One can define deception as a type of distributional shift. E.g., define agents as deterministic functions. We model different capabilities via changing the environment (e.g. giving it more options) and treat any potential internal agent state and randomness as additional inputs to the function. In that case, if I can test the function on all possible inputs, there is no way for the agent to be unaligned. And deception is a case where the distributional shift can be extremely small and still lead to very different behavior. An agent that is “continuous” in the inputs cannot be deceptive (but it can still be unaligned after distributional shift in general).
It is a bit unclear to me what exactly the sharp left turn means. It is not a property that an agent can have, like inner misalignment or deceptiveness. One interpretation would be that it is an argument for why AIs will become deceptive (they suddenly realize that being deceptive is optimal for their goals, even if they don’t suddenly get total control over the world). Another interpretation would be that it is an argument why we will get x-risks, even without deception (because the transition from subhuman to superhuman capabilities happens so fast that we aren’t able to correct any inner misalignment before it’s too late).
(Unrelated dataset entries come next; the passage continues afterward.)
-- ==== Sys2Proof/Machine/HostBus.lean ====
section
/-! DEFINITION. Machine/HostBus.lean: what the outside world does to the core, one stimulus at a time, and
how far the command in flight gets between two of them (10_state R20, R23; 45_control R200 to R202;
20_memory R60, R70 to R72; 70_reset_and_hazards R250, R251, R260 to R263). -/

namespace Sys2Proof.Machine

/-- The issued command, executed to its completion (R201, R202): an illegal word raises `ILLEGAL_CMD`
before any operand is read (R225). -/
def execIssued (s : State) : Host.Outcome State Fault Refusal :=
  match decode s.cmd with
  | .ok i => exec i s
  | .error _ => .next (raiseError .illegalCmd 0 s)

/-- One sequencer step of the command in flight.  A `RUN` takes one step for its checks and one for each
access; every other command executes in one step. -/
def seqStep (s : State) : Host.Outcome State Fault Refusal :=
  match s.phase with
  | .idle => .next s
  | .issued => if decode s.cmd = .ok .run then .next (runStart s) else execIssued s
  | .extend => .next (runTick s)
  | .filter => .next (runTick s)

/-- At most `k` sequencer steps, fewer if the command completes before. -/
def advance : Nat → State → Host.Outcome State Fault Refusal
  | 0, s => .next s
  | k + 1, s =>
    if s.phase = .idle then .next s
    else
      match seqStep s with
      | .next t => advance k t
      | .fault r => .fault r
      | .refused r => .refused r

/-- The command in flight to its completion, at once (R202, R270); an idle core stays as it is (R242). -/
def settle (s : State) : Host.Outcome State Fault Refusal :=
  match s.phase with
  | .idle => .next s
  | .issued => execIssued s
  | .extend => .next (runToEnd s)
  | .filter => .next (runToEnd s)

/-- The time between two stimuli: the command completes, or it makes so many sequencer steps (I22). -/
def progress (pause : Option Nat) (s : State) : Host.Outcome State Fault Refusal :=
  match pause with
  | none => settle s
  | some k => advance k s

/-- The registers that a command writes, whose read while it executes gives the old or the new value
(R261). -/
def commandWrites (i : Instr) (r : Reg) : Bool :=
  match i, r with
  | .setqp _, .thr _ => true
  | .setqp _, .qp => true
  | .diagA, .dout _ => true
  | .diagB, .dout _ => true
  | .diagQ, .dout _ => true
  | .xread, .dout _ => true
  | .diagS, .accLo => true
  | .diagS, .accHi => true
  | _, _ => false

/-- The new value of a register that the issued command writes (R261); its old value where the word is
illegal. -/
def valueAfter (r : Reg) (s : State) : Word :=
  match execIssued s with
  | .next t => readReg r t
  | .fault _ => readReg r s
  | .refused _ => readReg r s

/-- Is the register one that the issued command writes (R261)? -/
def writtenInFlight (r : Reg) (s : State) : Bool :=
  match decode s.cmd with
  | .ok i => s.phase == .issued && commandWrites i r
  | .error _ => false

/-- A host read of a register while a command executes (R261): a register that the command writes reads
its old or its new value, by a free choice for each read (I10); every other one its current value. -/
def readRegBusy (r : Reg) (s : State) : Word :=
  if writtenInFlight r s then
    if (Config.freeSeen s.seen).getLsbD 0 then readReg r s else valueAfter r s
  else readReg r s

/-- One aligned 32-bit access of the window (R20): its offset is a multiple of 4 and it is four bytes
wide. -/
def goodAccess (off width : Nat) : Bool := width == 4 && off % 4 == 0

/-- The answer to a host access (R20). -/
def respond (a : HostResponse) (s : State) : State := { s with response := a }

/-- A host write on the register window (R20, R23, R262).  A word write to a reserved offset is ignored,
and sets `WOVR` while a command executes. -/
def serveRegWrite (addr width : Nat) (data : Word) (s : State) : State :=
  match windowOffset s.params addr with
  | none => respond .silent s
  | some off =>
    if goodAccess off width = false then respond .busError s
    else if s.status.busy then respond .written (writeRegBusy (regAt off) data s)
    else
      match regAt off with
      | none => respond .written s
      | some r => respond .written (writeReg r data s)

/-- A host read on the register window (R20, R261).  A word read of a reserved offset gives 0. -/
def serveRegRead (addr width : Nat) (s : State) : State :=
  match windowOffset s.params addr with
  | none => respond .silent s
  | some off =>
    if goodAccess off width = false then respond .busError s
    else
      match regAt off with
      | none => respond (.value 0) s
      | some r =>
        if s.status.busy then
          respond (.value (readRegBusy r s)) { s with seen := s.seen + 1 }
        else respond (.value (readReg r s)) s

/-- A host write to memory (R88).  While a command executes it is also recorded with the bytes it
replaces, because a `RUN` may still read them (R263). -/
def serveMemWrite (addr : Nat) (width : MemWidth) (data : Word) (s : State) :
    Host.Outcome State Fault Refusal :=
  let n := widthBytes width
  if 2 ^ Config.addrW < addr + n then .fault .hostAddressOutsideMemory
  else
    .next <| respond .memWritten
      { s with
        mem := memWrite s.mem addr n data
        races :=
          if s.phase = .idle then s.races else ⟨addr, n, memRead s.mem addr n⟩ :: s.races }

/-- A `RUN` is in flight, from its issue to its completion (R200, R202, R263). -/
def runInFlight (s : State) : Bool :=
  match s.phase with
  | .idle => false
  | .issued => decide (decode s.cmd = .ok .run)
  | .extend => true
  | .filter => true

/-- A byte of a destination sample (R61); the stride padding is none (R66). -/
def inDstPlane (f : SampleFormat) (s : State) (b : Nat) : Bool :=
  (List.range s.planeH).any fun y =>
    decide (dstAddr f s y 0 ≤ b) && decide (b < dstAddr f s y 0 + s.planeW * sampleBytes f)

/-- The bytes that a host read of `n` bytes at `addr` may see torn: the destination samples of the `RUN` in
flight, unless the read is one aligned access of a sample's width (R263, I11). -/
def tornByte (addr n : Nat) (s : State) (b : Nat) : Bool :=
  match formatOf s.fmt with
  | none => false
  | some f =>
    runInFlight s && inDstPlane f s b && !(n == sampleBytes f && addr % sampleBytes f == 0)

/-- `MemRead` of the `n` bytes from `a` as the host sees it, where byte `b` may be torn if `torn b`: a torn
byte shows that byte of the free value, every other one what memory holds (R62, I11). -/
def readTorn (torn : Nat → Bool) (m : Memory) (a : Nat) : Nat → Nat → Nat
  | 0, _ => 0
  | n + 1, free =>
    (if torn a then free % 256 else (readByte m a).toNat) + 256 * readTorn torn m (a + 1) n (free / 256)

/-- A host read of memory (R88).  A destination sample read during a `RUN` shows what the accesses made so
far have left, in their order (R70); where the read tears destination samples, their bytes show any value
and every other byte shows what memory holds (R263, I11). -/
def serveMemRead (addr : Nat) (width : MemWidth) (s : State) : Host.Outcome State Fault Refusal :=
  let n := widthBytes width
  let torn := tornByte addr n s
  if 2 ^ Config.addrW < addr + n then .fault .hostAddressOutsideMemory
  else if (List.range n).any fun k => torn (addr + k) then
    .next <| respond
      (.memValue (BitVec.ofNat 32 (readTorn torn s.mem addr n (Config.freeSeen s.seen).toNat)))
      { s with seen := s.seen + 1 }
  else .next (respond (.memValue (memRead s.mem addr n)) s)

/-- Memory after the reset input is asserted (R251): accesses completed stand; the bytes of a write in
progress hold any value (I9). -/
def memAfterReset (s : State) : Memory :=
  match s.phase, formatOf s.fmt with
  | .filter, some f =>
    memWrite s.mem (dstAddr f s s.row s.col) (sampleBytes f) (Config.freeMem s.drawn)
  | _, _ => s.mem

/-- The reset input (R250, R251): every register at its reset value, the command in flight aborted.  The
parameters and the stimuli are not the core's; the contents of the scratch storage and of the hidden
values are unspecified and unobservable, and stay (log entry 3). -/
def resetSignal (s : State) : State :=
  { State.reset with
    params := s.params
    ext := s.ext
    colc := s.colc
    block := s.block
    accV := s.accV
    mem := memAfterReset s
    script := s.script
    drawn := s.drawn + Config.drawStride
    seen := s.seen }

/-- One stimulus, served. -/
def serve (a : HostAct) (s : State) : Host.Outcome State Fault Refusal :=
  match a with
  | .regWrite addr width data => .next (serveRegWrite addr width data s)
  | .regRead addr width => .next (serveRegRead addr width s)
  | .memWrite addr width data => serveMemWrite addr width data s
  | .memRead addr width => serveMemRead addr width s
  | .resetCore => .next (resetSignal s)

/-- The next stimulus is served and the time until the one after it passes; with none to come, the
command in flight completes. -/
def hostStep (s : State) : Host.Outcome State Fault Refusal :=
  match s.script with
  | [] => settle s
  | ev :: rest =>
    match serve ev.act { s with script := rest } with
    | .next t => progress ev.pause t
    | .fault r => .fault r
    | .refused r => .refused r

/-- The stimulus that issues a command and lets it complete: a host write to `CMD` (R23). -/
def commandEvent (p : Params) (w : Word) : HostEvent :=
  ⟨.regWrite (p.regBase + regOffset .cmd) 4 w, none⟩

/-- An idle core whose next stimulus issues the command word `w`. -/
def withCommand (w : Word) (s : State) : State :=
  { s with
    script := commandEvent s.params w :: s.script
    phase := .idle
    status := { s.status with busy := false } }

end Sys2Proof.Machine
end

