-- ==== Sys2Proof/Certificates/Slice0/Obligations.lean ====
section
/-! DEFINITION. Obligations.lean: what the model is claimed to do, each statement from the rules of spec/
it names.  `Sys2Proof.Claims` holds the words the statements use, written from the spec and not from the
model's code. -/

namespace Sys2Proof.Claims

open Sys2Proof.Machine

/-- A core with no command in flight (R24, R242). -/
def Idle (s : State) : Prop := s.status.busy = false ∧ s.phase = .idle

/-- `STATUS` after a command that completes without error (R200, R202). -/
def doneStatus (st : Status) : Status := { st with busy := false, done := true }

/-- `STATUS` after a command that ends with `code` (R226). -/
def errStatus (code : ErrCode) (st : Status) : Status :=
  { st with busy := false, err := true, errCode := code }

/-- The state after a command that raises `code` with `ERRADDR = 0` before it writes anything (R226). -/
def failed (code : ErrCode) (s : State) : State :=
  { s with status := errStatus code s.status, errAddr := 0, phase := .idle }

/-- The state after issue of `w` by the next stimulus, `rest` being the stimuli behind it (R200). -/
def issued (w : Word) (rest : List HostEvent) (s : State) : State :=
  { s with
    cmd := w
    status := { s.status with busy := true, done := false, err := false, errCode := .none }
    errAddr := 0
    phase := .issued
    port := []
    races := []
    script := rest
    response := .written }

/-- The next stimulus is a host write of `w` to `CMD`, after which the command completes (R23). -/
def nextWritesCmd (s : State) (w : Word) (rest : List HostEvent) : Prop :=
  s.script = ⟨.regWrite (s.params.regBase + 0x010) 4 w, none⟩ :: rest

/-- `w` is illegal by R84 or R85, bit field by bit field of R80. -/
def IllegalBits (w : Word) : Prop :=
  w.toNat / 2 ^ 4 % 2 ^ 4 ≠ 0 ∨ w.toNat / 2 ^ 14 ≠ 0 ∨
    (3 ≤ w.toNat % 16 ∧ w.toNat % 16 ≤ 7) ∨ 13 ≤ w.toNat % 16 ∨
    (w.toNat % 16 ≠ 1 ∧ w.toNat / 2 ^ 8 % 2 ^ 6 ≠ 0)

/-- `fmt_ok` (R28). -/
def FmtOk (s : State) : Prop :=
  (s.fmt.stype = 0 ∧ s.fmt.bits = 8) ∨
    (s.fmt.stype = 1 ∧ 9 ≤ s.fmt.bits.toNat ∧ s.fmt.bits.toNat ≤ 16) ∨
    (s.fmt.stype = 2 ∧ s.fmt.bits = 32)

/-- The integer formats with their storage size and peak (R27, R28). -/
def IntFormat (s : State) (bytes peak : Nat) : Prop :=
  (s.fmt.stype = 0 ∧ s.fmt.bits = 8 ∧ bytes = 1 ∧ peak = 255) ∨
    (s.fmt.stype = 1 ∧ 9 ≤ s.fmt.bits.toNat ∧ s.fmt.bits.toNat ≤ 16 ∧ bytes = 2 ∧
      peak = 2 ^ s.fmt.bits.toNat - 1)

/-- The float format (R27, R28). -/
def FltFormat (s : State) : Prop := s.fmt.stype = 2 ∧ s.fmt.bits = 32

/-- A legal format with its storage size (R27, R28). -/
def LegalFormat (s : State) (bytes : Nat) : Prop :=
  (∃ peak, IntFormat s bytes peak) ∨ (FltFormat s ∧ bytes = 4)

/-- The value every register of R42 has after reset, for the parameters `p` (R42, R250). -/
def resetValue (p : Params) : Reg → Word
  | .id => 0x50503701#32
  | .paramMaxW => BitVec.ofNat 32 p.maxWidth
  | .paramScratch => BitVec.ofNat 32 (min p.scratchBytes 0xFFFFFFFF)
  | .paramOpt => if p.outClamp then 1#32 else 0#32
  | .factor i => BitVec.ofNat 32 p.factorRom[i].toNat
  | _ => 0#32

/-- The numbers of the error codes (R220). -/
def codeNumber : ErrCode → Nat
  | .none => 0
  | .illegalCmd => 1
  | .badFormat => 2
  | .badQp => 3
  | .badGeometry => 4
  | .capacity => 5
  | .noThr => 6
  | .notExtended => 7
  | .badIndex => 8
  | .busError => 9

/-- What an idle core's registers read as, bit field by bit field (R21 to R41). -/
def regValue (s : State) : Reg → Word
  | .id => 0x50503701#32
  | .paramMaxW => BitVec.ofNat 32 s.params.maxWidth
  | .paramScratch => BitVec.ofNat 32 (min s.params.scratchBytes 0xFFFFFFFF)
  | .paramOpt => if s.params.outClamp then 1#32 else 0#32
  | .cmd => s.cmd
  | .status => BitVec.ofNat 32
      (s.status.busy.toNat * 2 ^ 0 + s.status.done.toNat * 2 ^ 1 + s.status.err.toNat * 2 ^ 2
        + s.status.wovr.toNat * 2 ^ 3 + s.status.thrValid.toNat * 2 ^ 4
        + s.status.extValid.toNat * 2 ^ 5 + codeNumber s.status.errCode * 2 ^ 8)
  | .ie => BitVec.ofNat 32 (s.ie.doneIe.toNat * 2 ^ 0 + s.ie.errIe.toNat * 2 ^ 1)
  | .qp => BitVec.ofNat 32 s.qp.toNat
  | .fmt => BitVec.ofNat 32 (s.fmt.stype.toNat * 2 ^ 0 + s.fmt.bits.toNat * 2 ^ 8)
  | .width => BitVec.ofNat 32 s.width.toNat
  | .height => BitVec.ofNat 32 s.height.toNat
  | .errAddr => s.errAddr
  | .srcBase => s.srcBase
  | .srcStride => s.srcStride
  | .dstBase => s.dstBase
  | .dstStride => s.dstStride
  | .thr i => s.thr[i]
  | .factor i => BitVec.ofNat 32 s.params.factorRom[i].toNat
  | .di i => s.di[i]
  | .dout i => s.dout[i]
  | .accLo => s.accLo
  | .accHi => s.accHi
One takeaway from the second interpretation of the sharp left turn argument could be that you need to have really fine-grained supervision of the AI, even if it is never deceptive, just because it could go from not thinking about taking over the world to taking over the world in just a few gradient descent steps. Or instead of supervising only gradient descent steps, you would also need to supervise intermediate results of some internal computation in a fine-grained way.
It does seem right that one also needs to supervise intermediate results of internal computation. However, it probably makes sense to focus on avoiding deception, as deceptiveness would be the main reason why supervision could go wrong.
Thanks for the comments!
I technically agree with what you’re saying here, but one of the implicit claims I’m trying to make in this post is that this is not a good way to think about deception. Specifically, I expect solutions to deception to look quite different from solutions to (large) distributional shift. Curious if you disagree with that.
Overall I agree that solutions to deception look different from solutions to other kinds of distributional shift. (Also, there are probably different solutions to different kinds of large distributional shift as well. E.g., solutions to capability generalization vs solutions to goal generalization.)
I do think one could claim that some general solutions to distributional shift would also solve deceptiveness. E.g., the consensus algorithm works for any kind of distributional shift, but it should presumably also avoid deceptiveness (in the sense that it would not go ahead and suddenly start maximizing some different goal function, but instead would query the human first). Stuart Armstrong might claim a similar thing about concept extrapolation?
I personally think it is probably best to just try to work on deceptiveness directly instead of solving some more general problem and hoping non-deceptiveness is a side effect. It is probably harder to find a general solution than to solve only deceptiveness. Though maybe this depends on one’s beliefs about what is easy or hard to do with deep learning.